### EXERCISE DESCRIPTION:
In the data below, which lines hold "opTax"? Copy every one.

### EXCERPTED DATA:

-- ==== Sys2Proof/Machine/Stack.lean ====
section
/-! DEFINITION. Stack operations and register transfers (47_stack_transfer.md). An executor per operation, a meaning per row. -/

namespace Sys2Proof.Machine

/-- PHA (47_stack_transfer.md R211). -/
def opPha : Executor := direct fun s => push8 s.a s

/-- `PHA` (R211) -/
def execPha (s : State) : Res State := official 0x48 .pha 3 .implied opPha s

/-- PHP (47_stack_transfer.md R212). -/
def opPhp : Executor := direct fun s => push8 (pushedBySoftware s.p) s

/-- `PHP` (R212) -/
def execPhp (s : State) : Res State := official 0x08 .php 3 .implied opPhp s

/-- PLA (47_stack_transfer.md R213). -/
def opPla : Executor := fun _ s =>
  andThen (pull8 s) fun r => done { r.2 with a := r.1, p := setZN r.1 r.2.p }

/-- `PLA` (R213) -/
def execPla (s : State) : Res State := official 0x68 .pla 4 .implied opPla s

/-- PLP (47_stack_transfer.md R214). -/
def opPlp : Executor := fun _ s => andThen (pull8 s) fun r => done { r.2 with p := pulledStatus r.1 }

/-- `PLP` (R214) -/
def execPlp (s : State) : Res State := official 0x28 .plp 4 .implied opPlp s

/-- TAX (47_stack_transfer.md R215). -/
def opTax : Executor := direct fun s => { s with x := s.a, p := setZN s.a s.p }

/-- `TAX` (R215) -/
def execTax (s : State) : Res State := official 0xAA .tax 2 .implied opTax s

/-- TAY (47_stack_transfer.md R216). -/
def opTay : Executor := direct fun s => { s with y := s.a, p := setZN s.a s.p }

/-- `TAY` (R216) -/
def execTay (s : State) : Res State := official 0xA8 .tay 2 .implied opTay s

/-- TSX (47_stack_transfer.md R217). -/
def opTsx : Executor := direct fun s => { s with x := s.sp, p := setZN s.sp s.p }

/-- `TSX` (R217) -/
def execTsx (s : State) : Res State := official 0xBA .tsx 2 .implied opTsx s

/-- TXA (47_stack_transfer.md R218). -/
def opTxa : Executor := direct fun s => { s with a := s.x, p := setZN s.x s.p }

/-- `TXA` (R218) -/
def execTxa (s : State) : Res State := official 0x8A .txa 2 .implied opTxa s

/-- TXS: the one transfer that sets no flag (47_stack_transfer.md R219). -/
def opTxs : Executor := direct fun s => { s with sp := s.x }

/-- `TXS` (R219) -/
def execTxs (s : State) : Res State := official 0x9A .txs 2 .implied opTxs s

/-- TYA (47_stack_transfer.md R220). -/
def opTya : Executor := direct fun s => { s with a := s.y, p := setZN s.y s.p }

/-- `TYA` (R220) -/
def execTya (s : State) : Res State := official 0x98 .tya 2 .implied opTya s

end Sys2Proof.Machine
end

### REPLY TO THE TASK:
def opTax : Executor := direct fun s => { s with x := s.a, p := setZN s.a s.p }
def execTax (s : State) : Res State := official 0xAA .tax 2 .implied opTax s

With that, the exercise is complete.